> **WORK TASK**
Please copy out the entries until you have copied the line that contains "k) s = .next t", beginning with the first line.

(Recorded data)

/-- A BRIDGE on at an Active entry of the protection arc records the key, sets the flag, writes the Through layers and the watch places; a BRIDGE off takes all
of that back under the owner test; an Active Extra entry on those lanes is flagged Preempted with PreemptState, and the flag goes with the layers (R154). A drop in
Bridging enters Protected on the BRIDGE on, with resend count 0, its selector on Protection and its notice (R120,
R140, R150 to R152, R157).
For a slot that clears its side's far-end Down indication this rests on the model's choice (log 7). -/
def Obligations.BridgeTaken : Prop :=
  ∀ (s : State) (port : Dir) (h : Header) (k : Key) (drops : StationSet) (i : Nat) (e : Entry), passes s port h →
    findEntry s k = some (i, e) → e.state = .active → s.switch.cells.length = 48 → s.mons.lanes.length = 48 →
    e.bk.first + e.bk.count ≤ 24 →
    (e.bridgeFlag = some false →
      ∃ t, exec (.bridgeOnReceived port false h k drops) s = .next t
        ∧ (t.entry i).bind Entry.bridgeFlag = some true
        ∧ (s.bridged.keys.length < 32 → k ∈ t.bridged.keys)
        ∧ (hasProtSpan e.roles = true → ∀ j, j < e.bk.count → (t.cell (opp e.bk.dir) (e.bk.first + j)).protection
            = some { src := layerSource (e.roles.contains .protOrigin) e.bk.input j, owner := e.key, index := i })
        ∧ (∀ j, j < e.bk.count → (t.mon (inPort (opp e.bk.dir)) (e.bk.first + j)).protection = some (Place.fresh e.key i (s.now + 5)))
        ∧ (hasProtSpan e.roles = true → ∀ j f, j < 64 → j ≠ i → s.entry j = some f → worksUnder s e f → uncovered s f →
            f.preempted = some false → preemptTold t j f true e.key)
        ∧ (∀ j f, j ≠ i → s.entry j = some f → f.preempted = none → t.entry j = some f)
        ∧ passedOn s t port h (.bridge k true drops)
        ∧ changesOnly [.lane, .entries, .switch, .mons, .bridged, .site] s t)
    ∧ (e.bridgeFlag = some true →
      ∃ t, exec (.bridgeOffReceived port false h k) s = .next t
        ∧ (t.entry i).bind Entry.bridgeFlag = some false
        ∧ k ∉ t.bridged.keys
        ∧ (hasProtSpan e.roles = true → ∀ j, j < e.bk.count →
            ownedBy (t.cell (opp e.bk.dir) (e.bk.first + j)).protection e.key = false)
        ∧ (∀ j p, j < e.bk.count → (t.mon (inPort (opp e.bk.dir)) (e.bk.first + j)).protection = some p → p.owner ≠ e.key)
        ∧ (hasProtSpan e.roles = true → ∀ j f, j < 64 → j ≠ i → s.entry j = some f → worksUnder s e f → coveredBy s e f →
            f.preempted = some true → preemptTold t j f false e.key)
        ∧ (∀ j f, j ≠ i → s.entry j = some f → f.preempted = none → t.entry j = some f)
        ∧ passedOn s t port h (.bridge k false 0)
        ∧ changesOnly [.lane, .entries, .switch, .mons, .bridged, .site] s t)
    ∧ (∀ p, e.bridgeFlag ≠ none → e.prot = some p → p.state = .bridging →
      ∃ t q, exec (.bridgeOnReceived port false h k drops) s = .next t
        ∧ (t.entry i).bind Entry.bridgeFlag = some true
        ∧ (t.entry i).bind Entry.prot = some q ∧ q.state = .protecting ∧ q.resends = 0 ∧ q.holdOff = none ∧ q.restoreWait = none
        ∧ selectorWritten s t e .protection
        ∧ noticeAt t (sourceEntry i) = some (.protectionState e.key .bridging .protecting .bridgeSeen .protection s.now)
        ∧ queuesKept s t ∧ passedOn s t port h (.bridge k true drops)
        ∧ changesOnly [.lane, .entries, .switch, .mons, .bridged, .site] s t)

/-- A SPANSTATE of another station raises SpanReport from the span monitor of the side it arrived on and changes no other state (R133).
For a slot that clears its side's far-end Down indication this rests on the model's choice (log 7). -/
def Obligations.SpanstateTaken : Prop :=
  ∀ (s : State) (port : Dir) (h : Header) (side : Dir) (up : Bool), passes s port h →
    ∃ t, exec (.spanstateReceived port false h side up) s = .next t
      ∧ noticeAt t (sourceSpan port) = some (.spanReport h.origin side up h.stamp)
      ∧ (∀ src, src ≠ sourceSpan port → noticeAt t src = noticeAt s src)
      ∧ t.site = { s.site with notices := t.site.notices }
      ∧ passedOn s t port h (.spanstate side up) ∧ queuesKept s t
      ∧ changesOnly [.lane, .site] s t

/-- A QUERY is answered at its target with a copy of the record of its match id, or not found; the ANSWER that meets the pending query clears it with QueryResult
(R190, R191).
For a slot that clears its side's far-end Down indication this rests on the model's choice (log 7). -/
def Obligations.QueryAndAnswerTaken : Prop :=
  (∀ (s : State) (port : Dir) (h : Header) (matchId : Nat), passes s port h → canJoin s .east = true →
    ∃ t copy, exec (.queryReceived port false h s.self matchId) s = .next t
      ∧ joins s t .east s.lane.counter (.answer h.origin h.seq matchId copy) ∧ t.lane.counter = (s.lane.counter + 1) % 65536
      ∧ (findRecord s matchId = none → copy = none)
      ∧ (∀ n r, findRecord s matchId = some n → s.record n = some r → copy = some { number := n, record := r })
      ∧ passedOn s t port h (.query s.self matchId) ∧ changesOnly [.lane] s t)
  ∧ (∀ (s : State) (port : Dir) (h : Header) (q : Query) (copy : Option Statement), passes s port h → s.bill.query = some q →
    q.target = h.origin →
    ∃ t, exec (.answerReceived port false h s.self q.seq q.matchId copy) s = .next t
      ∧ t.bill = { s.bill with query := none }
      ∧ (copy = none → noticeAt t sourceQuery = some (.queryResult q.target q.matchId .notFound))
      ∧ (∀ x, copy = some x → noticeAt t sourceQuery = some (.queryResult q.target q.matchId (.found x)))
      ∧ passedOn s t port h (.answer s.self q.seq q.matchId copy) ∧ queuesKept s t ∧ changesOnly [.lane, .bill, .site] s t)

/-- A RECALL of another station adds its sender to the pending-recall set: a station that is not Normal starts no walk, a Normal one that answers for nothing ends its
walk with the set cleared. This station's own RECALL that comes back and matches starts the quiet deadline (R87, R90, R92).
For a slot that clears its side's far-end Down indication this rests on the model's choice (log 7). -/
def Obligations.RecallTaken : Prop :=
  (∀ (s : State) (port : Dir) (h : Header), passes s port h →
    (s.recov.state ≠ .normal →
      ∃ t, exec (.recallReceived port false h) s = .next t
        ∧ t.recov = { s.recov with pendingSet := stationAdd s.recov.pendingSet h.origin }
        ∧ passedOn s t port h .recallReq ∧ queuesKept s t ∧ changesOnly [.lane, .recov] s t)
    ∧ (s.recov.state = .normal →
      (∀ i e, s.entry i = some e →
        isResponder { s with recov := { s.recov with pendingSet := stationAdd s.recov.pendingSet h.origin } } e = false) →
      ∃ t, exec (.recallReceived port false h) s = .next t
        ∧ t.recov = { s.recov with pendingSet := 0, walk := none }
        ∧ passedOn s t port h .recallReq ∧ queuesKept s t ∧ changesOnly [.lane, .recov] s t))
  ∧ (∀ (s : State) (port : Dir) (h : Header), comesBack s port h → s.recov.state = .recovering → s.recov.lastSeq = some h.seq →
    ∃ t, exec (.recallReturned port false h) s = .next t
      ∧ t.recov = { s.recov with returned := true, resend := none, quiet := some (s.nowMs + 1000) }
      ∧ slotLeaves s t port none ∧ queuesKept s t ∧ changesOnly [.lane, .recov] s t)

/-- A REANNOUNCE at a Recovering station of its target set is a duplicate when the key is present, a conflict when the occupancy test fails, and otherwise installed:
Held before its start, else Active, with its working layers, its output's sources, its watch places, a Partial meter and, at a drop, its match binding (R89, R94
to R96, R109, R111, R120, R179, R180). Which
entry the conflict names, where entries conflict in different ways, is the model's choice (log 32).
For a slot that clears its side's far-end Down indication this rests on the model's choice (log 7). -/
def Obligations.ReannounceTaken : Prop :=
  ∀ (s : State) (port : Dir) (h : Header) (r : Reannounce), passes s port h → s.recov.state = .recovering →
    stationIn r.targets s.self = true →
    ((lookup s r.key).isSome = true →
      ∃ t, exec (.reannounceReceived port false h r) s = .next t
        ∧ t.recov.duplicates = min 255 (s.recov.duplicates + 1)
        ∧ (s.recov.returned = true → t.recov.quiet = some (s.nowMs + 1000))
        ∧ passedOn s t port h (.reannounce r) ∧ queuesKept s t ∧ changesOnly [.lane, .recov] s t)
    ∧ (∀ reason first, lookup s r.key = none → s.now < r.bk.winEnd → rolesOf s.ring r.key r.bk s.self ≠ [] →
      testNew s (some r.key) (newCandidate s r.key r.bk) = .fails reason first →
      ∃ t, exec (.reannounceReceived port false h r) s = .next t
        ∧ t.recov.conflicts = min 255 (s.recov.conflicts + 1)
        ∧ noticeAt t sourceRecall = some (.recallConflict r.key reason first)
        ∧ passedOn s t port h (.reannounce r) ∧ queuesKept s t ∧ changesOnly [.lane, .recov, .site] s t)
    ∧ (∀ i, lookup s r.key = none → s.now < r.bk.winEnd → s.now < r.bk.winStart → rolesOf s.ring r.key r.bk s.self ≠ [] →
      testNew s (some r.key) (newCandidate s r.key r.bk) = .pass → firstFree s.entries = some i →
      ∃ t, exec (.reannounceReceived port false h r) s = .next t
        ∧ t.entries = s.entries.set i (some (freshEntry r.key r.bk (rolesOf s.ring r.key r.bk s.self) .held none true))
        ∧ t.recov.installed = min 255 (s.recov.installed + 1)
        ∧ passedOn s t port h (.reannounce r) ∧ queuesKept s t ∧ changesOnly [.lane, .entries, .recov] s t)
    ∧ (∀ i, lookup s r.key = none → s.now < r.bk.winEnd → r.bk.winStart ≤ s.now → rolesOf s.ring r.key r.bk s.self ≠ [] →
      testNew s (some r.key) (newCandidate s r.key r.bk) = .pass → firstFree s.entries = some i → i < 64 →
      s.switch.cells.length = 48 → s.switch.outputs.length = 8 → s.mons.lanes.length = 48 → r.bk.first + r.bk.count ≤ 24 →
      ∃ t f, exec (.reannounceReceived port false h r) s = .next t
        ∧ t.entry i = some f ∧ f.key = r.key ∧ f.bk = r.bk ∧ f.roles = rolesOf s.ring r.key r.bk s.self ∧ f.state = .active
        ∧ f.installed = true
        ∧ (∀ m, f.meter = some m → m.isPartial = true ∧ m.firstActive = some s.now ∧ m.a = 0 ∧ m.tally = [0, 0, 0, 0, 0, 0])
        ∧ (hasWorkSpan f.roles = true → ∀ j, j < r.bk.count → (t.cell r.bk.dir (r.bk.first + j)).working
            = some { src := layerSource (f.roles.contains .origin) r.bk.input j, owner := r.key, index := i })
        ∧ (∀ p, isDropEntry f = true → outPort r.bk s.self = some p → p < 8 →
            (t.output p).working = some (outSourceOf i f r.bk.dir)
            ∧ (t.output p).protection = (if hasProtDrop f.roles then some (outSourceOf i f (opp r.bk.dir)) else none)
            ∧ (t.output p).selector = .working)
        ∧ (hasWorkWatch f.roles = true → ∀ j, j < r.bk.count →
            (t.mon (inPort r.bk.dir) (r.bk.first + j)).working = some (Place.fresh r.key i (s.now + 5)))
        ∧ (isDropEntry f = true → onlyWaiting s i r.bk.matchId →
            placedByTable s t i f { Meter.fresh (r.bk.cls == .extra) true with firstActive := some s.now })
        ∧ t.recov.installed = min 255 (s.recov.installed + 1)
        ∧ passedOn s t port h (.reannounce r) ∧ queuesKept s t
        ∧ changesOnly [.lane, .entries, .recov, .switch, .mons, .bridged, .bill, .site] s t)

> **YOUR SOLUTION**
/-- A BRIDGE on at an Active entry of the protection arc records the key, sets the flag, writes the Through layers and the watch places; a BRIDGE off takes all
of that back under the owner test; an Active Extra entry on those lanes is flagged Preempted with PreemptState, and the flag goes with the layers (R154). A drop in
Bridging enters Protected on the BRIDGE on, with resend count 0, its selector on Protection and its notice (R120,
R140, R150 to R152, R157).
For a slot that clears its side's far-end Down indication this rests on the model's choice (log 7). -/
def Obligations.BridgeTaken : Prop :=
  ∀ (s : State) (port : Dir) (h : Header) (k : Key) (drops : StationSet) (i : Nat) (e : Entry), passes s port h →
    findEntry s k = some (i, e) → e.state = .active → s.switch.cells.length = 48 → s.mons.lanes.length = 48 →
    e.bk.first + e.bk.count ≤ 24 →
    (e.bridgeFlag = some false →
      ∃ t, exec (.bridgeOnReceived port false h k drops) s = .next t
        ∧ (t.entry i).bind Entry.bridgeFlag = some true
        ∧ (s.bridged.keys.length < 32 → k ∈ t.bridged.keys)
        ∧ (hasProtSpan e.roles = true → ∀ j, j < e.bk.count → (t.cell (opp e.bk.dir) (e.bk.first + j)).protection
            = some { src := layerSource (e.roles.contains .protOrigin) e.bk.input j, owner := e.key, index := i })
        ∧ (∀ j, j < e.bk.count → (t.mon (inPort (opp e.bk.dir)) (e.bk.first + j)).protection = some (Place.fresh e.key i (s.now + 5)))
        ∧ (hasProtSpan e.roles = true → ∀ j f, j < 64 → j ≠ i → s.entry j = some f → worksUnder s e f → uncovered s f →
            f.preempted = some false → preemptTold t j f true e.key)
        ∧ (∀ j f, j ≠ i → s.entry j = some f → f.preempted = none → t.entry j = some f)
        ∧ passedOn s t port h (.bridge k true drops)
        ∧ changesOnly [.lane, .entries, .switch, .mons, .bridged, .site] s t)
    ∧ (e.bridgeFlag = some true →
      ∃ t, exec (.bridgeOffReceived port false h k) s = .next t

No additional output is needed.